Using the records below, filter for lines that contain the string "next" and copy them out.
*** Begin section ***
-- ==== Sys2Proof/Laws/PerInstr.lean ====
section
/-! SUPPORT. Facts about every command as syntax, one lemma per constructor (30_encoding.md R70, R71). -/

namespace Sys2Proof.Laws

/-- The encoded word carries the command's opcode, and its reserved field is 0. -/
def EncodedOpcode.Statement (i : Instr) : Prop :=
  opField (encode i).word = i.opcode ∧ rsvField (encode i).word = 0#4

theorem EncodedOpcode.init : EncodedOpcode.Statement .init :=
  ⟨opField_commandWord _ _ _, rsvField_commandWord _ _ _⟩

theorem EncodedOpcode.readReg (a : Byte) : EncodedOpcode.Statement (.readReg a) :=
  ⟨opField_commandWord _ _ _, rsvField_commandWord _ _ _⟩

theorem EncodedOpcode.writeReg (a : Byte) (v : Word) : EncodedOpcode.Statement (.writeReg a v) :=
  ⟨opField_commandWord _ _ _, rsvField_commandWord _ _ _⟩

theorem EncodedOpcode.applyConfig (f : ConfigFields) : EncodedOpcode.Statement (.applyConfig f) :=
  ⟨opField_commandWord _ _ _, rsvField_commandWord _ _ _⟩

theorem EncodedOpcode.resetDevice : EncodedOpcode.Statement .resetDevice :=
  ⟨opField_commandWord _ _ _, rsvField_commandWord _ _ _⟩

theorem EncodedOpcode.setMode (m : BitVec 3) : EncodedOpcode.Statement (.setMode m) :=
  ⟨opField_commandWord _ _ _, rsvField_commandWord _ _ _⟩

theorem EncodedOpcode.standby : EncodedOpcode.Statement .standby :=
  ⟨opField_commandWord _ _ _, rsvField_commandWord _ _ _⟩

theorem EncodedOpcode.resume : EncodedOpcode.Statement .resume :=
  ⟨opField_commandWord _ _ _, rsvField_commandWord _ _ _⟩

theorem EncodedOpcode.calibrate (cr : RealBits) : EncodedOpcode.Statement (.calibrate cr) :=
  ⟨opField_commandWord _ _ _, rsvField_commandWord _ _ _⟩

theorem EncodedOpcode.measure : EncodedOpcode.Statement .measure :=
  ⟨opField_commandWord _ _ _, rsvField_commandWord _ _ _⟩

end Sys2Proof.Laws
end

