/-- What one outcome leaves of a state, when it is a next state. -/
def seen {α : Type} (o : Host.Outcome State Fault Refusal) (view : State → α) : Option α :=
  match o with
  | .next s => some (view s)
  | .fault _ => none
  | .refused _ => none

/-! ### Well-formedness (R79, R86, R89) -/

theorem test_wellFormed_readReg_refuses_address_six : (Instr.readReg 0x06#8).wellFormed = false := by decide
theorem test_wellFormed_writeReg_refuses_read_only : (Instr.writeReg 0x01#8 0#16).wellFormed = false := by decide
theorem test_wellFormed_writeReg_refuses_unmapped : (Instr.writeReg 0x07#8 0#16).wellFormed = false := by decide
theorem test_wellFormed_applyConfig_refuses_badc :
    (Instr.applyConfig ⟨1#1, 3#2, 4#4, 3#4, 7#3⟩).wellFormed = false := by decide
theorem test_wellFormed_applyConfig_refuses_sadc :
    (Instr.applyConfig ⟨1#1, 3#2, 3#4, 7#4, 7#3⟩).wellFormed = false := by decide
theorem test_wellFormed_accepts :
    (Instr.readReg 0x05#8).wellFormed && (Instr.writeReg 0x05#8 1#16).wellFormed &&
      (Instr.applyConfig ⟨0#1, 1#2, 13#4, 3#4, 5#3⟩).wellFormed = true := by decide
theorem test_assembler_refuses_operands_that_do_not_fit :
    [AsmLine.rdreg (.number 256), .wrreg (.number 5) 65536, .config .v16 .mv80 16 3 5, .configw 0x4000, .setmode 8,
      .cal false 1 0].map (assemble Params.thisBlock) = [none, none, none, none, none, none] := by decide +kernel

/-! ### Words written out from the encodings of R71 and R89 -/

theorem test_decode_init : decode 0x10000000#32 0#64 = some .init := by decide
theorem test_decode_readReg : decode 0x20020000#32 0#64 = some (.readReg 0x02#8) := by decide
theorem test_decode_writeReg : decode 0x30051000#32 0#64 = some (.writeReg 0x05#8 0x1000#16) := by decide
theorem test_decode_applyConfig :
    decode 0x40003FFF#32 0#64 = some (.applyConfig ⟨1#1, 3#2, 15#4, 15#4, 7#3⟩) := by decide
theorem test_decode_applyConfig_fields :
    decode 0x400035CE#32 0#64 = some (.applyConfig ⟨1#1, 2#2, 11#4, 9#4, 6#3⟩) := by decide
theorem test_decode_resetDevice : decode 0x50000000#32 0xFF#64 = some .resetDevice := by decide
theorem test_decode_setMode : decode 0x60000005#32 0#64 = some (.setMode 5#3) := by decide
theorem test_decode_standby : decode 0x70000000#32 0#64 = some .standby := by decide
theorem test_decode_resume : decode 0x80000000#32 0#64 = some .resume := by decide
theorem test_decode_calibrate :
    decode 0x90000000#32 0x4008000000000000#64 = some (.calibrate 0x4008000000000000#64) := by decide
theorem test_decode_measure : decode 0xA0000000#32 0#64 = some .measure := by decide
theorem test_decode_illegal :
    [0x00000000#32, 0x10000001#32, 0x11000000#32, 0x200500FF#32, 0x21060000#32, 0x40004000#32, 0x4000C000#32,
      0x40010E9D#32, 0x60000008#32, 0x90010000#32, 0xA0000001#32, 0xB0000000#32, 0xF0000000#32].all
      (fun w => (decode w 0#64).isNone) = true := by decide
theorem test_decodeTableWord_writeReg : decodeTableWord 32 0x3005FFFF = some (.writeReg 0x05#8 0xFFFF#16) := by decide
theorem test_opcode_rows_disjoint :
    opcodeRows.Pairwise (fun r r' => r.pattern &&& (r.mask &&& r'.mask) ≠ r'.pattern &&& (r.mask &&& r'.mask)) := by
  decide
theorem test_assemble_config :
    assemble Params.thisBlock (.config .v16 .mv80 13 3 5) = some ⟨0x40000E9D#32, 0#64⟩ := by decide +kernel
/-- R89, R23: fl(0.1) of a binary32 instance is the binary32 value 0x3DCCCCCD, here as its binary64 pattern (log 26). -/
theorem test_assemble_cal_binary32 :
    assemble { Params.thisBlock with fpFormat := .binary32 } (.cal false 1 10) =
      some ⟨0x90000000#32, 0x3FB99999A0000000#64⟩ := by decide +kernel
theorem test_assemble_cal :
    assemble Params.thisBlock (.cal false 2048 10000) = some ⟨0x90000000#32, 0x3FCA36E2EB1C432D#64⟩ := by
  decide +kernel

/-! ### Parameters (R8, R9, R19) and single operations -/

theorem test_parameter_patterns :
    [shuntR .binary64, calConst .binary64, shuntLsbV .binary64, busLsbV .binary64, currentDiv .binary64] =
      [0x3FB999999999999A#64, 0x3FA4F8B588E368F1#64, 0x3EE4F8B588E368F1#64, 0x3F70624DD2F1A9FC#64,
        0x40E0000000000000#64] := by decide +kernel
theorem test_fdiv_by_zero : fdiv .binary64 0x3FF0000000000000#64 0#64 = 0x7FF0000000000000#64 := by decide +kernel
theorem test_busDecode_source_example : busDecode 0x1FFB#16 = ⟨0x3FF#13, true, true⟩ := by decide
theorem test_scaleBus_source_example : scaleBus .binary64 0x1FFB#16 = 0x40105E353F7CED92#64 := by decide +kernel
theorem test_scaleShunt_minimum : scaleShunt .binary64 0x8000#16 = 0xBFD4F8B588E368F1#64 := by decide +kernel
theorem test_scalePower_unsigned : scalePower .binary64 cal3.powerLsb 0xFFFF#16 = 0x405DFFE200000000#64 := by
  decide +kernel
*** End section ***
▶ **Answer space**:
/-- What one outcome leaves of a state, when it is a next state. -/
  | .next s => some (view s)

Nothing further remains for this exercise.